The Company and certain of its present and former executive officers were named as defendants in certain investor actions, filed in the State Court of Fulton County of the State of Georgia on April 22, 2021 and April 23, 2021. The claims alleged include fraud, negligent misrepresentation, violations of the Georgia Securities Act, and violations of the Georgia Racketeering and Corrupt Organizations statute. Plaintiffs in the investor actions seek compensatory and punitive damages. On October 5, 2021, the investor actions were transferred by the State Court of Fulton County to the Metro Atlanta Business Case Division. On October 4, 2023, plaintiffs filed amended complaints in the remaining four investor actions. On April 12, 2024, the Company and the individual defendants filed motions for summary judgment in each investor action. The Company believes the claims are without merit and intends to vigorously defend against the claims in these actions.

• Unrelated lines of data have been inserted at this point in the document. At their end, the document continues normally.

/-! ### What comes (R111, R113, R245) -/

/-- R111, R245: a block of a described source that has come: it is checked, decoded, and its bytes follow those of the run's earlier blocks,
`outOff` of them. -/
def Cmd.takeBlock (c : Cmd) (now va : Nat) (bytes : List (Byte × Bool)) : Except (Nat × Nat × Nat) Cmd :=
  let b := bytes.foldr (fun x acc => x.1.toNat + 256 * acc) 0
  match blockFault b with
  | some f => .error (3, f, va)
  | none =>
    let po := bytes.any (·.2)
    let all := c.buf ++ (decodeBlock (cpyFmt c.desc) b).map (fun x => (x, po))
    let r := slotBytes (all.take (2 * (cpyRun c.desc - c.outOff)))
    let ta := cpyAddr c.desc c.c c.outRun true + c.outOff
    let fl := (cutLines 17 ta r.1).map (fun p => (⟨now, p.1, p.2⟩ : Flight))
    let off := c.outOff + r.1.length
    if cpyRun c.desc ≤ off then
      .ok { c with flights := c.flights ++ fl, run := c.run + 1, blk := 0, outRun := c.outRun + 1, outOff := 0, buf := [] }
    else .ok { c with flights := c.flights ++ fl, outOff := off, buf := r.2 }

/-- R98, R99, R113: the slots that have come of a copy to a described target made elements; those of a bare I4X run by 64-byte blocks counted
from the run's start, of which a shorter one ends the run: a marker in a block's last two slots fails. (DESIGN CHOICE, log entry 84). -/
def Cmd.takeSlots : Nat → Cmd → Except (Nat × Nat × Nat) Cmd
  | 0, c => .ok c
  | n + 1, c =>
    if cpyFmt c.desc ≠ .i4x then .ok { c with buf := c.buf ++ c.raw, raw := [] }
    else if c.raw.isEmpty || (c.raw.length < 128 && c.outOff < cpyRun c.desc) then .ok c
    else
      let nib := c.raw.take 128
      if i4xBad (nib.map (·.1)) 0 then .error (3, 2, cpyAddr c.desc c.b c.outRun false + c.outOff - c.raw.length / 2)
      else Cmd.takeSlots n { c with raw := c.raw.drop 128
                                    buf := c.buf ++ ((i4xCodes (nib.map (·.1)) 0 0).zip (nib.map (·.2))).map (fun e => (e.1.1, e.2)) }

/-- R113: the block of a described target that n elements make. (DESIGN CHOICE, log entry 84). -/
def Cmd.makeBlock (c : Cmd) (n : Nat) : List (Byte × Bool) :=
  let fmt := cpyFmt c.desc
  let per := tyWidth fmt / 4
  let codes := (List.range n).map (fun i => ((c.buf.drop (per * i)).take per).foldr (fun x acc => x.1 + 16 * acc) 0)
  let els := if fmt = .i4x then codes.map i4xElem else codes.map (elemOf fmt false)
  let po := (c.buf.take (per * n)).any (·.2)
  let given := if cpyByte c.desc 6 = 1 then some (intOf true 8 (cpyByte c.desc 7)) else none
  let b := encodeBlock fmt given els
  (List.range 64).map (fun i => (byteOf b i, po))

/-- R113, R245: the blocks that can be made of a run's elements: whole ones, and the run's last. -/
def Cmd.putBlocks (now : Nat) : Nat → Cmd → Cmd
  | 0, c => c
  | fuel + 1, c =>
    let per := tyWidth (cpyFmt c.desc) / 4
    let have_ := c.buf.length / per
    let whole := c.outOff = cpyRun c.desc
    if whole && have_ = 0 then { c with outRun := c.outRun + 1, outOff := 0, outBlk := 0, buf := [] }
    else if blockElems (cpyFmt c.desc) ≤ have_ || whole then
      let m := min (blockElems (cpyFmt c.desc)) have_
      let f : Flight := ⟨now, cpyAddr c.desc c.c c.outRun true + 64 * c.outBlk, c.makeBlock m⟩
      Cmd.putBlocks now fuel { c with flights := c.flights ++ [f], outBlk := c.outBlk + 1, buf := c.buf.drop (per * m) }
    else c

/-- R245: bytes of a run to be encoded that have come. -/
def Cmd.takeRun (c : Cmd) (now : Nat) (bytes : List (Byte × Bool)) : Except (Nat × Nat × Nat) Cmd :=
  match Cmd.takeSlots (c.raw.length + 2) { c with raw := c.raw ++ bytesSlots bytes, outOff := c.outOff + bytes.length } with
  | .error e => .error e
  | .ok c => .ok (Cmd.putBlocks now (c.buf.length + 2) c)

/-- R245, R246: a piece of a COLL's source that has come: a block decoded, or slots. -/
def Cmd.takeColl (c : Cmd) (va : Nat) (bytes : List (Byte × Bool)) : Except (Nat × Nat × Nat) Cmd :=
  if describedAt c.rng c.a.toNat then
    let b := bytes.foldr (fun x acc => x.1.toNat + 256 * acc) 0
    match blockFault b with
    | some f => .error (3, f, va)
    | none => .ok { c with buf := c.buf ++ (decodeBlock (collTy c.f) b).map (fun x => (x, bytes.any (·.2))) }
  else .ok { c with buf := c.buf ++ bytesSlots bytes }

/-- What a command does with a read that has come, or the failure that it meets there, with its address. -/
def Cmd.takeOne (c : Cmd) (now : Nat) (r : Fetch) (bytes : List (Byte × Bool)) : Except (Nat × Nat × Nat) Cmd :=
  match c.kind with
  | .cpy => if c.decodes then c.takeBlock now r.va bytes else if c.encodes then c.takeRun now bytes
    else .ok { c with flights := c.flights ++ [⟨now, r.to_, bytes⟩] }
  | .coll => c.takeColl r.va bytes
  | _ => .ok { c with flights := c.flights ++ [⟨now, r.to_, bytes⟩] }

/-- The reads of a command that have come taken in order, up to one that has not, or to the failure that it meets, with its address. -/
def Cmd.takeReads (now : Nat) : List Fetch → Cmd → Cmd × Option (Nat × Nat × Nat)
  | [], c => ({ c with reads := [] }, none)
  | r :: rest, c =>
    match r.bad, r.got with
    | some f, _ => (c, some (f.1, f.2, r.va))
    | none, none => ({ c with reads := r :: rest }, none)
    | none, some bytes =>
      if now < r.due then ({ c with reads := r :: rest }, none)
      else match c.takeOne now r bytes with
        | .ok c => Cmd.takeReads now rest c
        | .error f => (c, some f)

/-! ### What is asked for (R244, R245) -/

/-- What a command does next with its source. -/
inductive ERead where
  /-- nothing is left to ask for -/
  | done
  /-- an access made, or one that could not be made, with its address -/
  | asked (r : EAns) (va : Nat) (c : Cmd) (s : State)

/-- An access asked for, and where the command stands after it. -/
def State.askThen (s : State) (core e : Nat) (c : Cmd) (va n to_ : Nat) (next : Cmd → Cmd) : ERead :=
  let r := s.engAsk core e c va n to_
  match r.1 with
  | .ok => .asked .ok va (next r.2.1) r.2.2
  | a => .asked a va r.2.1 r.2.2

/-- R244: the next access of a plain copy. -/
def State.cpyRead (s : State) (core : Nat) (c : Cmd) : ERead :=
  if cpyRuns c.desc ≤ c.run then .done
  else
    let sa := cpyAddr c.desc c.b c.run false + c.off
    let ta := cpyAddr c.desc c.c c.run true + c.off
    let n := pieceLen (cpyRun c.desc - c.off) sa ta
    let last := c.off + n = cpyRun c.desc
    s.askThen core 0 c sa n ta (fun c => { c with run := if last then c.run + 1 else c.run, off := if last then 0 else c.off + n })

/-- R245: the most slots that the blocks of a described source on their way can bring. -/
def Cmd.coming (c : Cmd) (ty : Ty) : Nat := c.reads.length * 124 * (tyWidth ty / 4)

/-- R245: the next block of a copy from a described source: as many are asked for as the run needs for certain, since how many elements a
block holds its format says. -/
def State.cpyDecode (s : State) (core : Nat) (c : Cmd) : ERead :=
  if cpyRuns c.desc ≤ c.run then .done
  else if 0 < c.reads.length && 2 * cpyRun c.desc ≤ 2 * c.outOff + c.buf.length + c.coming (cpyFmt c.desc) then .asked .wait 0 c s
  else s.askThen core 0 c (cpyAddr c.desc c.b c.run false + 64 * c.blk) 64 0 (fun c => { c with blk := c.blk + 1 })

/-- R245: the next access of a copy to a described target. (DESIGN CHOICE, log entry 84). -/
def State.cpyEncode (s : State) (core : Nat) (c : Cmd) : ERead :=
  if cpyRuns c.desc ≤ c.run then .done
  else
    let sa := cpyAddr c.desc c.b c.run false + c.off
    let n := min (cpyRun c.desc - c.off) (64 - sa % 64)
    let last := c.off + n = cpyRun c.desc
    s.askThen core 0 c sa n 0 (fun c => { c with run := if last then c.run + 1 else c.run, off := if last then 0 else c.off + n })

/-- R245: the next access of a GATH or SCAT: a line of the index list, when every write named by earlier lines has performed, or a
piece of an element. -/
def State.indexRead (s : State) (core : Nat) (c : Cmd) : ERead :=
  let size := gathSize c.f
  if gathCount c.f ≤ c.run then .done
  else match c.idx with
  | [] =>
    if !c.flights.isEmpty || !c.reads.isEmpty then .asked .wait 0 c s
    else
      let la := c.a.toNat + 4 * c.run
      let n := min (64 - la % 64) (4 * (gathCount c.f - c.run))
      match s.winRead core c la n with
      | ((.ok, bytes), s) =>
        let idx := (List.range (n / 4)).map (fun i => ((bytes.drop (4 * i)).take 4).foldr (fun b acc => b.1.toNat + 256 * acc) 0)
        .asked .ok la { c with idx } s
      | ((r, _), s) => .asked r la c s
  | i :: rest =>
    let p := (c.b + BitVec.ofNat 64 (i * size)).toNat + c.off
    let q := (c.c + BitVec.ofNat 64 (c.run * size)).toNat + c.off
    let sa := if c.kind = .gath then p else q
    let ta := if c.kind = .gath then q else p
    let n := pieceLen (size - c.off) sa ta
    let last := c.off + n = size
    s.askThen core 1 c sa n ta (fun c => { c with run := if last then c.run + 1 else c.run, off := if last then 0 else c.off + n,
                                                  idx := if last then rest else c.idx })

/-- The next access of a copy, gather or scatter; none after one that fails. -/
def State.moveRead (s : State) (core : Nat) (c : Cmd) : ERead :=
  if c.reads.any (·.bad.isSome) then .asked .wait 0 c s
  else if c.kind = .cpy then (if c.decodes then s.cpyDecode core c else if c.encodes then s.cpyEncode core c else s.cpyRead core c)
  else s.indexRead core c

/-- R241: the oldest bytes on their way written, if they have come. -/
def State.moveWrite (s : State) (core e : Nat) (c : Cmd) : (EAns × Nat) × Cmd × State :=
  match c.flights with
  | [] => ((.ok, 0), c, s)
  | f :: rest =>
    if s.cycle < f.due then ((.ok, 0), c, s)
    else match s.engWrite core e c f.va f.bytes with
      | (.ok, c, s) => ((.ok, f.va), { c with flights := rest }, s)
      | (r, c, s) => ((r, f.va), c, s)

/-- A command after what it asked for. -/
def State.afterRead (s : State) (core e : Nat) (r : EAns) (va : Nat) (c : Cmd) : State :=
  match r with
  | .fail cls sub => (s.setHead core e (c.spoil va cls sub)).again core e
  | .hold f x => s.engHold core e c f x va
  | _ => (s.setHead core e c).again core e

/-- R240, R241, R242: one cycle of a copy, gather or scatter: what has come is taken, one write is made and one read asked for. A failure
leaves the accesses that precede it to be made. -/
def State.moveStep (s : State) (core e : Nat) (c : Cmd) : State :=
  match Cmd.takeReads s.cycle c.reads c with
  | (c, some (cls, sub, va)) => s.engFail core e c cls sub va
  | (c, none) =>
    match s.moveWrite core e c with
    | ((.fail cls sub, va), c, s) => s.engFail core e { c with flights := [] } cls sub va
    | ((.hold f x, va), c, s) => s.engHold core e c f x va
    | (_, c, s) =>
      if c.status != 0 then (if c.flights.isEmpty then s.endCmd core e c else (s.setHead core e c).again core e)
      else match s.moveRead core c with
        | .done => if c.flights.isEmpty && c.reads.isEmpty then s.endCmd core e c else (s.setHead core e c).again core e
        | .asked r va c s => s.afterRead core e r va c

/-! ## Completion words (R250) -/

/-- R250, R296: the commands that a CMPL waits for: the earlier ones of its context, or of the walker, on any engine. -/
def Core.earlier (k : Core) (c : Cmd) : Bool :=
  (List.range 4).any (fun e => ((k.engine e).queue ++ (k.engine e).ending).any (fun d =>
    d.num < c.num && d.walker == c.walker && (c.walker || (d.ctx == c.ctx && d.epoch == c.epoch))))

/-- R330, R331: a deterministic task's completion word deferred to the merge of the interval in which its CMPL issued. (DEDUCED, log
entry 63). -/
def State.deferWord (s : State) (core : Nat) (c : Cmd) (xl : Xl) : State :=
  let mine (t : MergeTask) : Bool := t.ident == 4 * core + c.ctx && t.cmds.contains c.detKey
  if s.merges.any (fun m => m.tasks.any mine) then
    let put (t : MergeTask) : MergeTask := if mine t then { t with words := t.words ++ [(1, xl, c.b)] } else t
    { s with merges := s.merges.map (fun m => { m with tasks := m.tasks.map put }) }
  else if (s.ctx core c.ctx).epoch = c.epoch then s.updCtx core c.ctx (fun x => { x with detWords := x.detWords ++ [(1, xl, c.b)] })
  else s

/-- R227, R250: the request of a completion word, or the subcode of RANGE; the window has none. -/
def Cmd.wordXl (c : Cmd) : Except Nat Xl := if c.a.toNat < 0x100000 then .error 1 else rangeXl c.rng c.a.toNat 8 needW

/-- R250, R330: one cycle of a CMPL: when the earlier commands have completed its context's segment drains as LPUB's does, and then
the word is written; a deterministic task's word waits for its merge. (DEDUCED, log entry 74). -/
def State.cmplStep (s : State) (core e : Nat) (c : Cmd) : State :=
  let k := s.core core
  let x := k.ctx c.ctx
  if k.earlier c then s.again core e
  else if c.detmode.getLsbD 0 then
    match c.wordXl with
    | .ok xl => (s.deferWord core c xl).endCmd core e c
    | .error f => s.engFail core e c 7 f c.a.toNat
  else if x.epoch = c.epoch && x.status == .running then
    let n := s.next
    let s := n.2.updCtx core c.ctx (fun x => { x with ops := x.ops ++ [⟨n.1, .cmpl c.f.scope.toNat, false, 0, false⟩] })
    (s.setHead core e { c with run := 1 }).pump core c.ctx
  else (s.setHead core e { c with run := 1 }).at 0 rkEngine (core * 8 + e) .cmplWrite

/-- R250, R264: CMPL_WRITE (the acting unit is eight times the core, and the engine): the word is sent to its home, or to host memory, where
it is written by one write with release order outside the log. (DEDUCED, log entry 13). -/
def execCmplWrite (s : State) : Out :=
  let core := s.unit / 8
  match ((s.core core).engine 3).queue with
  | [] => .next s
  | c :: _ =>
    let s := s.updCtx core c.ctx (fun x => { x with ops := x.ops.filter (fun o => match o.kind with | .cmpl _ => !o.sent | _ => true) })
    let word := (List.range 8).map (fun i => (byteOf c.b.toNat i, false))
    let made : EAns × Cmd × State := match c.wordXl with | .error f => (.fail 7 f, c, s) | .ok _ => s.engWrite core 3 c c.a.toNat word
    match made with
    | (.fail cls sub, c, s) => (s.engFail core 3 c cls sub c.a.toNat).out
    | (.hold f x, c, s) => (s.engHold core 3 c f x c.a.toNat).out
    | (_, c, s) => (s.endCmd core 3 c).out
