-- ==== Sys2Proof/Machine/ResetSeq.lean ====
section
/-! DEFINITION. Reset and bring-up (R408, R409, R411). -/

namespace Sys2Proof.Machine

open Sys2Proof

/-- R408, R411: what a reset leaves: every register at its reset value, every scratchpad, Hall and view-cache line cleared with its
poison, DRAM and host memory as they were. An encrypted block keeps the mark of the keys that it was written under.
(DESIGN CHOICE, log entry 9). -/
def State.cleared (s : State) : State :=
  { State.reset with
    agenda := State.reset.agenda.filter (fun d => 0 < d.cycle)
    dram := s.dram, dramPoison := s.dramPoison, host := s.host, encAt := s.encAt
    rel := { Rel.reset with cells := s.rel.cells, temps := s.rel.temps }
    hostReads := s.hostReads, hostRetries := s.hostRetries
    resets := s.resets + 1, freeCtr := s.freeCtr }

/-- R408: the step of bring-up that fails, if one does: those that may fail, and step 4 where the configuration names no host port.
(DESIGN CHOICE, log entry 8). -/
def State.failedStep (s : State) : Option Nat :=
  let n := Config.bringUpFails s.resets
  if n = 1 || n = 3 || (n = 4 && Config.hostPorts s.resets ≠ 0) then some n
  else if Config.hostPorts s.resets = 0 then some 4
  else if n = 5 then some 5 else none

/-- R408, R409: measurement k set from the firmware's image, table or configuration block. (DESIGN CHOICE, log entry 8). -/
def State.measure (s : State) (k : Nat) : State :=
  { s with ctl := { s.ctl with m := tset s.ctl.m 0 k (Config.firmwareDigest k) } }

/-- R321, R408: step 4: LINKCTL.HOST and SYRCTL.PKGID from the signed image. (DESIGN CHOICE, log entry 8). -/
def State.configure (s : State) : State :=
  let host := Config.hostPorts s.resets
  { s with ctl := { s.ctl with
      linkctl := (List.range 64).foldl (fun t p => if host.getLsbD p then tset t linkctlReset p (linkctlReset ||| 8) else t) s.ctl.linkctl
      syrctl := s.ctl.syrctl ||| BitVec.ofNat 64 ((Config.packageId s.resets).toNat * 2 ^ 32) } }

/-- R408: RESET: at power-on (0), a thermal trip (1) or the host's reset line (2), the module is cleared and the firmware's steps run in
order. The first that fails holds the module in reset, and nothing runs; else the firmware halts its own context, and the host's launch
may come. (DESIGN CHOICE, log entries 3, 8, 77). -/
def execReset (_cause : Nat) (s : State) : Out :=
  let s := s.cleared
  match s.failedStep with
  | some n =>
    let s := if 2 < n then s.measure 0 else s
    let s := if 4 < n then s.configure else s
    .next { s with holdStep := n, agenda := [] }
  | none =>
    let s := (((s.measure 0).configure).measure 1).measure 2
    .next ({ s with holdStep := 0 }.updCtx 0 0 (fun x => { x with halted := true }))

end Sys2Proof.Machine
end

The Company and certain of its executive officers and directors were named as defendants in certain derivative actions filed in the United States District Court for the Northern District of Georgia on May 18, 2020 and August 6, 2020, respectively (the “NDGA Derivative Actions”), in the Superior Court of Gordon County of the State of Georgia on March 3, 2021 and July 12, 2021 (the “Georgia Derivative Actions”), and in the Delaware Court of Chancery on March 10, 2022 (the “Delaware Derivative Action”). The complaints allege that defendants breached their fiduciary duties to the Company by causing the Company to issue materially false and misleading statements. On December 20, 2023, plaintiffs in the NDGA Derivative Actions filed an amended complaint. On February 9, 2024, the Company and the individual defendants filed a motion to dismiss the amended complaint. The Company believes the claims are without merit and intends to vigorously defend against the claims.
General

The Company believes that adequate provisions for resolution of all contingencies, claims and pending litigation have been made for probable losses that are reasonably estimable. These contingencies are subject to significant uncertainties and the Company is unable to estimate the amount or range of loss, if any, in excess of amounts accrued. The Company does not believe that the ultimate outcome of these actions will have a material adverse effect on its financial condition but could have a material adverse effect on its results of operations, cash flows or liquidity in a given quarter or year.

The Company is subject to various federal, state, local and foreign environmental health and safety laws and regulations, including those governing air emissions, wastewater discharges, the use, storage, treatment, recycling and disposal of solid and hazardous materials and finished product, and the cleanup of contamination associated therewith. Because of the nature of the Company’s business, the Company has incurred, and will continue to incur, costs relating to compliance with such laws and regulations. The Company is involved in various proceedings relating to environmental matters and is currently engaged in environmental investigation, remediation and post-closure care programs at certain sites. The Company has provided accruals for such activities that it has determined to be both probable and reasonably estimable. The Company does not expect that the ultimate liability with respect to such activities will have a material adverse effect on its financial condition but acknowledges that it could have a material adverse effect on its results of operations, cash flows or liquidity in a given quarter or year.